§ Assignment: Repeat verbatim, and only, the lines of the data below, beginning at the line that contains "partner (R408). -/" and stopping after the line that contains "it (R407). -/".

__________________________________________________

-- ==== Sys2Proof/Machine/Twin.lean ====
section
/-! DEFINITION. The twin pair: comparison, diagnosis, the interlock, fail-over, takeover of furrows and rejoin (R405 to
R416). -/

namespace Sys2Proof.Machine

def State.modTwin (s : State) (f : TwinSt → TwinSt) : State := { s with sv := { s.sv with twin := f s.sv.twin } }
def State.setPReady (s : State) (b : Bool) : State := s.setFlag Reg.SV_TWSTAT Fld.SV_TWSTAT_p_ready b
def State.pReady (s : State) : Bool := s.flag Reg.SV_TWSTAT Fld.SV_TWSTAT_p_ready

/-- The inputs compared (SV_TWISEL). -/
def State.compared (s : State) : List Nat :=
  (List.range 256).filter (fun n => (s.rd (Reg.SV_TWISEL (n / 32))).getLsbD (n % 32))

/-- The hash of the settings that both hubs must share (R405); registers of a writable type stand for their windows. -/
def State.twinHash (s : State) : List Byte :=
  let ce := imageOffsets rowsCE
  let ins := s.compared.flatMap (fun n => (imageOffsets (rowsIN.map (fun r => { r with n := 1 }))).map (fun o => o + (Reg.IN_CFG n - Reg.IN_CFG 0)))
  let tw := (imageOffsets rowsSV).filter (fun o => decide (Reg.SV_TWCFG ≤ o) && o != Reg.SV_TWEPOCH)
  sha384 ((ce ++ ins ++ tw).flatMap (fun o => leBytes 4 (s.rdN o)))

/-- The two hubs compare frame `n`: a ready pair, or a joining hub from its start tick on, with its active. -/
def State.twinRuns (s : State) (n : Nat) : Bool :=
  let joined := s.sv.twin.joinAt.any (fun j => decide (j ≤ n))
  s.isTwin && ((s.role == 1 && (s.pReady || joined)) || s.role == 2 || (s.role == 4 && joined))

/-! ## Comparison (R406, R407) -/

/-- What a twin frame carries (R406). -/
def twinValues (x : TwinFrameIn) : List Nat :=
  [x.frame.toNat] ++ x.loops.flatMap (fun y => [y.loop.toNat, y.u.toNat, b2n y.started, b2n y.holding, b2n y.failed])
    ++ x.inputs.flatMap (fun y => [y.input.toNat, y.value.toNat, y.status.toNat]) ++ [x.cause.toNat]

/-- The own twin frame after the control step of frame `n`: slots are values and status bytes of the frame's inputs. -/
def State.twinFrameOf (s : State) (n : Nat) : TwinFrameIn :=
  let st := fun l => s.rd (Reg.CE_LSTAT l)
  { frame := BitVec.ofNat 64 n
    loops := s.enabledLoops.map (fun l =>
      ({ loop := BitVec.ofNat 5 l, u := s.loopU l, started := BitField.get Fld.CE_LSTAT_started (st l) == 1
         holding := BitField.get Fld.CE_LSTAT_holding (st l) == 1, failed := BitField.get Fld.CE_LSTAT_failed (st l) == 1 } : TwinLoop))
    inputs := s.compared.map (fun i =>
      let x := (kget? s.fe.ins i)
      ({ input := BitVec.ofNat 8 i, value := (x.map InSt.value).getD 0, status := (x.map InSt.status).getD 0 } : TwinInput))
    cause := s.rd Reg.SV_CAUSE, leaving := false }

/-- A loop of the two frames differs. -/
def State.loopDiffers (s : State) (b : TwinFrameIn) (x : TwinLoop) : Bool :=
  match b.loops.find? (fun y => y.loop == x.loop) with
  | none => true
  | some y =>
    x.started != y.started || x.holding != y.holding || x.failed != y.failed
      || flt (fofScaled (s.rdN (Reg.SV_TWLTOL x.loop.toNat) % 65536) (-16)) (fabs (fsub x.u y.u))

/-- A compared input of the two frames differs. -/
def State.inputDiffers (s : State) (b : TwinFrameIn) (x : TwinInput) : Bool :=
  match b.inputs.find? (fun y => y.input == x.input) with
  | none => true
  | some y =>
    let vx := x.status.getLsbD 0
    let vy := y.status.getLsbD 0
    vx != vy || (vx && vy && decide (s.rdN Reg.SV_TWITOL < (x.value.toInt - y.value.toInt).natAbs))

/-- The first element that differs: its number and the cause code of TWIN_MISMATCH. -/
def State.twinDiff (s : State) (a b : TwinFrameIn) : Option (Nat × Nat) :=
  match a.loops.find? (s.loopDiffers b) with
  | some x => some (x.loop.toNat, 0)
  | none => (a.inputs.find? (s.inputDiffers b)).map (fun x => (x.input.toNat, 1))

/-- The k-th mismatch of a run: the loop updates are discarded, the agreed outputs are staged and are again those in force,
and both are held (R407). -/
def State.holdTwin (s : State) (n : Nat) : State :=
  let s := s.undoLoops
  let tw := s.sv.twin
  let s := tw.agreedU.foldl (fun (s : State) e => s.setLoopU e.1 e.2) s
  let s := { s with ce := { s.ce with aoNext := tw.agreedAo, pwmNext := tw.agreedPwm, slotNext := tw.agreedSlot } }
  s.modTwin (fun t => { t with held := true, mismatchFrame := some n, gap := some n, myReport := none, theirReport := none })

/-- Frame `n` mismatches. -/
def State.twinMismatch (s : State) (n obj cause : Nat) : State :=
  let run := s.fget Reg.SV_TWSTAT Fld.SV_TWSTAT_mis_run
  let s := (s.fput Reg.SV_TWSTAT Fld.SV_TWSTAT_mis_run (min 255 (run + 1))).setFlag Reg.SV_TWSTAT Fld.SV_TWSTAT_mismatch true
  let s := s.incSat Reg.SV_TWMISCNT 1
  let s := s.modTwin (fun t => { t with compared := true, agreeRun := 0 })
  let s := if run = 0 then s.raise 36 obj cause else s
  if s.partnerReady && !s.sv.twin.held && s.fget Reg.SV_TWCFG Fld.SV_TWCFG_k == run + 1 then s.holdTwin n else s

/-- Frame `n` matches: its staged outputs are the agreed ones. -/
def State.twinMatch (s : State) : State :=
  let s := s.fput Reg.SV_TWSTAT Fld.SV_TWSTAT_mis_run 0
  s.modTwin (fun t => { t with compared := true, agreeRun := t.agreeRun + 1, agreedAo := s.ce.aoNext, agreedPwm := s.ce.pwmNext
                               agreedSlot := s.ce.slotNext, agreedU := s.enabledLoops.map (fun l => (l, s.loopU l)) })

/-- Both frames are there and are compared. -/
def State.twinCompare (s : State) : State :=
  match s.sv.twin.mine, s.sv.twin.theirs with
  | some a, some b =>
    if a.frame != b.frame || s.sv.twin.compared || s.sv.twin.held then s
    else match s.twinDiff a b with
      | some (o, c) => s.twinMismatch a.frame.toNat o c
      | none => s.twinMatch
  | _, _ => s

/-- This hub's fault report (R408); `vectors`: the control engine failed its test vectors. -/
def State.twinFault (s : State) (n : Nat) (vectors : Bool) : Bool :=
  let k := s.fget Reg.SV_TWCFG Fld.SV_TWCFG_k
  hubFaults.any s.hasCause || vectors || s.sv.twin.lastBad.any (fun m => decide (n + 1 ≤ m + k))

/-- A frame in which a compared input carried OPN, OVR or FLT is noted, its control step cut or not (R408). -/
def State.twinNotes (s : State) (n : Nat) : State :=
  if s.isTwin && s.compared.any (fun i => (kget? s.fe.ins i).any (fun x => x.status &&& 0x98#8 != 0)) then s.noteBad n else s

/-- In the window after the k-th mismatch the report goes to the partner (R408). -/
def State.twinReport (s : State) (n : Nat) (vectors : Bool) : State :=
  match s.sv.twin.held, s.sv.twin.mismatchFrame, s.sv.twin.myReport with
  | true, some m, none =>
    if m < n then (s.modTwin (fun t => { t with myReport := some (s.twinFault m vectors) })).sendTwin 0x13 [m, b2n (s.twinFault m vectors)]
    else s
  | _, _, _ => s

/-- After the control step of frame `n`: the frame goes to the partner and is compared; while the outputs are held the report goes
instead (R406, R408). -/
def State.twinAfter (s : State) (n : Nat) (vectors : Bool) : State :=
  if !s.isTwin then s
  else if s.sv.twin.held then s.twinReport n vectors
  else if s.twinRuns n then
    let s := s.modTwin (fun t => { t with mine := some (s.twinFrameOf n), compared := false })
    (s.sendTwin 0x10 (twinValues (s.twinFrameOf n))).twinCompare
  else s

/-- TWIN_COMPARE_DEADLINE: a frame that was not compared mismatches. -/
def twinCompareDeadline (s : State) : State :=
  match s.sv.twin.mine with
  | none => s
  | some a =>
    if !s.inRun || s.sv.twin.compared || s.sv.twin.held || !s.twinRuns a.frame.toNat then s
    else s.twinMismatch a.frame.toNat 0 2
def execTwinCompareDeadline (s : State) : Host.Outcome State Fault Refusal := fin (twinCompareDeadline s)

/-! ## Diagnosis (R408, R409) -/

/-- DIAGNOSIS_REPORT of the frame whose mismatch is diagnosed, or of the window after it. -/
def diagnosisReport (frame : Word64) (fault : Bool) (s : State) : State :=
  match s.sv.twin.mismatchFrame with
  | some n =>
    if frame.toNat = n || frame.toNat = n + 1 then s.modTwin (fun t => { t with theirReport := some fault }) else s
  | none => s
def execDiagnosisReport (frame : Word64) (fault : Bool) (s : State) : Host.Outcome State Fault Refusal :=
  fin (diagnosisReport frame fault s)

/-- The hold ends. SV_TWSTAT.mis_run stays: only a matched frame resets it (R407). -/
def State.endHold (s : State) : State :=
  s.modTwin (fun t => { t with held := false, mismatchFrame := none, myReport := none, theirReport := none, mine := none
                               theirs := none })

__________________________________________________

§ Exercise response:
/-- In the window after the k-th mismatch the report goes to the partner (R408). -/
def State.twinReport (s : State) (n : Nat) (vectors : Bool) : State :=
  match s.sv.twin.held, s.sv.twin.mismatchFrame, s.sv.twin.myReport with
  | true, some m, none =>
    if m < n then (s.modTwin (fun t => { t with myReport := some (s.twinFault m vectors) })).sendTwin 0x13 [m, b2n (s.twinFault m vectors)]
    else s
  | _, _, _ => s

/-- After the control step of frame `n`: the frame goes to the partner and is compared; while the outputs are held the report goes
instead (R406, R408). -/
def State.twinAfter (s : State) (n : Nat) (vectors : Bool) : State :=
  if !s.isTwin then s
  else if s.sv.twin.held then s.twinReport n vectors
  else if s.twinRuns n then
    let s := s.modTwin (fun t => { t with mine := some (s.twinFrameOf n), compared := false })
    (s.sendTwin 0x10 (twinValues (s.twinFrameOf n))).twinCompare
  else s

/-- TWIN_COMPARE_DEADLINE: a frame that was not compared mismatches. -/
def twinCompareDeadline (s : State) : State :=
  match s.sv.twin.mine with
  | none => s
  | some a =>
    if !s.inRun || s.sv.twin.compared || s.sv.twin.held || !s.twinRuns a.frame.toNat then s
    else s.twinMismatch a.frame.toNat 0 2
def execTwinCompareDeadline (s : State) : Host.Outcome State Fault Refusal := fin (twinCompareDeadline s)

/-! ## Diagnosis (R408, R409) -/

/-- DIAGNOSIS_REPORT of the frame whose mismatch is diagnosed, or of the window after it. -/
def diagnosisReport (frame : Word64) (fault : Bool) (s : State) : State :=
  match s.sv.twin.mismatchFrame with
  | some n =>
    if frame.toNat = n || frame.toNat = n + 1 then s.modTwin (fun t => { t with theirReport := some fault }) else s
  | none => s
def execDiagnosisReport (frame : Word64) (fault : Bool) (s : State) : Host.Outcome State Fault Refusal :=
  fin (diagnosisReport frame fault s)

/-- The hold ends. SV_TWSTAT.mis_run stays: only a matched frame resets it (R407). -/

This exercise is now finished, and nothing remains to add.